▸ **Your task**: Each line in the records below, from the one that contains "show v3.core c" to the one that contains "have hc2 : ∀", should be reproduced exactly, the first and last included.

↓↓↓

/-- What the end of a calm issue makes of the state its lanes have left. -/
theorem Progress.finish_rest (v s : State) (g : Gang)
    (h0 : (s.site (siteOf g.core)).streamOf (s.gangLaunch g).tenant = none)
    (h1 : (v.site (siteOf g.core)).streamOf (s.gangLaunch g).tenant = none) :
    ∃ t, (Progress.mk v []).finish s g = t ∧
      t = { v with squads := t.squads, cores := t.cores, sites := t.sites, gang := none } ∧
      (∀ q, t.squad q = { v.squad q with lead := (t.squad q).lead }) ∧
      (∀ c, t.core c = { v.core c with
        order := (t.core c).order, gangCount := (t.core c).gangCount, membGangs := (t.core c).membGangs }) ∧
      (∀ n, t.site n = { v.site n with streams := (t.site n).streams }) := by
  have hev := gangEvents_at s ⟨v, []⟩ g
  have hp : s.points g.core (gangEvents s ⟨v, []⟩ g) = .go s :=
    s.points_untraced _ _ fun e he => by rw [(hev e he).1, (hev e he).2]; exact h0
  have hcp : ((v.clearPass (siteOf g.core) g.core).site (siteOf g.core)).streamOf
      (s.gangLaunch g).tenant = none := by rw [State.streamOf_clearPass]; exact h1
  let v1 := (v.clearPass (siteOf g.core) g.core).toBack g.core g.move.toList
  have hr := State.releads_rest g.squads v1
  let v2 := g.squads.foldl (fun s q => s.relead q false) v1
  have hr1 : v2 = { v1 with squads := v2.squads } := hr.1
  let v3 := v2.modCore g.core fun co =>
    { co with
      gangCount := co.gangCount + 1
      membGangs := co.membGangs + if (s.gangLaunch g).memb then 1 else 0 }
  have hs3 : v3.sites = (v.clearPass (siteOf g.core) g.core).sites := by
    have h : v2.sites = v1.sites := (congrArg State.sites hr1).trans rfl
    exact h
  have hemit : (gangEvents s ⟨v, []⟩ g).foldl State.emitEvent v2 = v2 := by
    apply State.emitEvents_untraced
    intro e he
    rw [(hev e he).1, (hev e he).2]
    show ((AMap.getD v2.sites _ _).streamOf _) = none
    rw [show v2.sites = v3.sites from rfl, hs3]; exact hcp
  refine ⟨{ v3 with gang := none }, ?_, ?_, fun q => ?_, fun c => ?_, fun n => ?_⟩
  · simp only [Progress.finish, hp, State.takeTraps_nil]
    exact congrArg (fun u : State =>
      { u.modCore g.core fun co =>
          { co with
            gangCount := co.gangCount + 1
            membGangs := co.membGangs + if (s.gangLaunch g).memb then 1 else 0 } with gang := none }) hemit
  · show ({ v3 with gang := none } : State) = { v with squads := v3.squads, cores := v3.cores, sites := v3.sites, gang := none }
    exact congrArg (fun u : State => { u with cores := v3.cores, sites := v3.sites, gang := none }) hr1
  · exact hr.2 q
  · show v3.core c = { v.core c with
        order := (v3.core c).order, gangCount := (v3.core c).gangCount, membGangs := (v3.core c).membGangs }
    have hc2 : ∀ k, v2.core k = v1.core k := fun k => by
      exact (congrArg (fun u : State => u.core k) hr1).trans rfl
    by_cases h : c = g.core
    · subst h
      simp only [v3, State.core_modCore_self]
      rw [hc2]
      simp only [v1, State.toBack, State.core_modCore_self]
      rfl
    · simp only [v3, v2.core_modCore_ne h]
      rw [hc2]
      simp only [v1, State.toBack, State.core_modCore_ne _ h]
      rfl
  · show (AMap.getD v3.sites _ _) = _
    rw [hs3]; exact v.clearPass_site _ _ _

/-! ## Lane by lane -/

@[simp] theorem State.clock_modThread (s : State) (t : Tid) (f : Thread → Thread) :
    (s.modThread t f).clock = s.clock := rfl

theorem State.issued_eq (s : State) (t : Tid) :
    s.issued t = s.modThread t fun th => th.stepped s.clock := rfl

theorem State.goto_eq (s : State) (t : Tid) (pc : DWord) :
    s.goto t pc = s.modThread t fun th => th.at_ pc := rfl

/-- What a lane's effect must do in each state that the lanes before it can leave. `R` relates a state to
what lanes may make of it, `E` says what the lane's thread and the rest of the state are then. -/
def LaneIs (lane : Issue → Tid → State → LaneOut) (i : Issue) (s : State) (t : Tid)
    (R : State → State → Prop) (E : Tid → State → Prop) : Prop :=
  ∀ u, R s u → u.clock = s.clock → u.thread t = (s.thread t).stepped s.clock → ∃ v,
    (∀ s0, (Progress.mk s0 []).apply i t s0 (lane i t u) = ⟨v, []⟩) ∧ R u v ∧ v.clock = s.clock ∧
      E t v ∧ ∀ w, w ≠ t → v.thread w = u.thread w

/-- The threads of a gang one by one, for effects that a preorder `R` on states bounds. -/
theorem lanes_fold {R : State → State → Prop} (refl : ∀ s, R s s)
    (trans : ∀ a b c, R a b → R b c → R a c) (thread : ∀ s t f, R s (s.modThread t f))
    {E : Tid → State → Prop}
    (stable : ∀ t v w, E t v → R v w → w.thread t = v.thread t → E t w)
    (i : Issue) (guarded : Bool) (lane : Issue → Tid → State → LaneOut) (s : State) :
    ∀ (ms : List (Nat × Tid)) (u : State), R s u → u.clock = s.clock →
      (ms.map Prod.snd).Nodup →
      (∀ m ∈ ms, u.thread m.2 = s.thread m.2) →
      (∀ m ∈ ms, (s.thread m.2).pendingTrap m.2 = none) →
      (∀ m ∈ ms, i.violates (s.thread m.2) = false) →
      (∀ m ∈ ms, (guarded = true → laneActive i.x (s.thread m.2) = true) → LaneIs lane i s m.2 R E) →
      ∃ v, ms.foldl (issueLane i guarded lane) ⟨u, []⟩ = ⟨v, []⟩ ∧ R u v ∧ v.clock = s.clock ∧
        (∀ m ∈ ms, (guarded = true → laneActive i.x (s.thread m.2) = true) → E m.2 v) ∧
        (∀ m ∈ ms, guarded = true → laneActive i.x (s.thread m.2) = false →
          v.thread m.2 = ((s.thread m.2).stepped s.clock).at_ i.nextPc) ∧
        (∀ w, w ∉ ms.map Prod.snd → v.thread w = u.thread w)
  | [], u, _, hc, _, _, _, _, _ => ⟨u, rfl, refl u, hc, by simp, by simp, fun _ _ => rfl⟩
  | m :: ms, u, hr, hck, hnd, hsame, hcalm, hclear, hlane => by
    simp only [List.map_cons, List.nodup_cons] at hnd
    have hth := hsame m (by simp)
    have hp : (u.thread m.2).pendingTrap m.2 = none := by rw [hth]; exact hcalm m (by simp)
    have hv : i.violates (u.thread m.2) = false := by rw [hth]; exact hclear m (by simp)
    have hact : laneActive i.x (u.thread m.2) = laneActive i.x (s.thread m.2) := by rw [hth]
    have hstep : ∃ v, issueLane i guarded lane ⟨u, []⟩ m = ⟨v, []⟩ ∧ R u v ∧ v.clock = s.clock ∧
        ((guarded = true → laneActive i.x (s.thread m.2) = true) → E m.2 v) ∧
        (guarded = true → laneActive i.x (s.thread m.2) = false →
          v.thread m.2 = ((s.thread m.2).stepped s.clock).at_ i.nextPc) ∧
        ∀ w, w ≠ m.2 → v.thread w = u.thread w := by
      by_cases ha : guarded = true ∧ laneActive i.x (s.thread m.2) = false
      · refine ⟨(u.issued m.2).goto m.2 i.nextPc, ?_, ?_, ?_, fun h => ?_, fun _ _ => ?_,
          fun w hw => ?_⟩
        · simp only [issueLane, hp, hv, hact, ha.1, ha.2, Bool.not_false, Bool.and_self, if_true,
            Bool.false_eq_true, if_false]
        · exact trans _ _ _ (thread _ _ _) (thread _ _ _)
        · exact hck
        · simp [h ha.1] at ha
        · rw [State.goto_eq, State.issued_eq, State.thread_modThread_self,
            State.thread_modThread_self, hth, hck]
        · rw [State.goto_eq, State.issued_eq, State.thread_modThread_ne _ hw,
            State.thread_modThread_ne _ hw]
      · have ha' : guarded = true → laneActive i.x (s.thread m.2) = true := by
          intro hg; by_contra hc; exact ha ⟨hg, by simpa using hc⟩
        have hi : (u.issued m.2).thread m.2 = (s.thread m.2).stepped s.clock := by
          rw [State.issued_eq, State.thread_modThread_self, hth, hck]
        obtain ⟨v, hap, hrv, hvc, hE, ho⟩ := hlane m (by simp) ha' (u.issued m.2)
          (trans _ _ _ hr (thread _ _ _)) hck hi
        refine ⟨v, ?_, trans _ _ _ (thread _ _ _) hrv, hvc, fun _ => hE,
          fun h hc => absurd ⟨h, hc⟩ ha, fun w hw => ?_⟩
        · have hc : (guarded && !laneActive i.x (u.thread m.2)) = false := by
            rw [hact]; cases hgu : guarded <;> simp_all
          simp only [issueLane, hp, hv, hc, Bool.false_eq_true, if_false]
          exact hap u
        · rw [ho w hw, State.issued_eq, State.thread_modThread_ne _ hw]
    obtain ⟨v1, he, hr1, hc1, h1, h2, h3⟩ := hstep
    have hne : ∀ m' ∈ ms, m'.2 ≠ m.2 := fun m' hm' hc =>
      hnd.1 (by rw [← hc]; exact List.mem_map_of_mem hm')
    obtain ⟨v, hf, hrv, hcv, g1, g2, g3⟩ := lanes_fold refl trans thread stable i guarded lane s ms v1
      (trans _ _ _ hr hr1) hc1 hnd.2
      (fun m' hm' => (h3 m'.2 (hne m' hm')).trans (hsame m' (by simp [hm'])))
      (fun m' hm' => hcalm m' (by simp [hm'])) (fun m' hm' => hclear m' (by simp [hm']))
      (fun m' hm' => hlane m' (by simp [hm']))
    refine ⟨v, ?_, trans _ _ _ hr1 hrv, hcv, ?_, ?_, ?_⟩
    · rw [List.foldl_cons, he, hf]
    · intro m' hm' hg
      rcases List.mem_cons.1 hm' with rfl | hm'
      · exact stable _ _ _ (h1 hg) hrv (g3 _ hnd.1)
      · exact g1 m' hm' hg
    · intro m' hm' hg hc
      rcases List.mem_cons.1 hm' with rfl | hm'
      · rw [g3 _ hnd.1]; exact h2 hg hc
      · exact g2 m' hm' hg hc
    · intro w hw
      simp only [List.map_cons, List.mem_cons, not_or] at hw
      rw [g3 w hw.2]; exact h3 w hw.1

↑↑↑

▸ **Task result**:
  · show v3.core c = { v.core c with
        order := (v3.core c).order, gangCount := (v3.core c).gangCount, membGangs := (v3.core c).membGangs }
    have hc2 : ∀ k, v2.core k = v1.core k := fun k => by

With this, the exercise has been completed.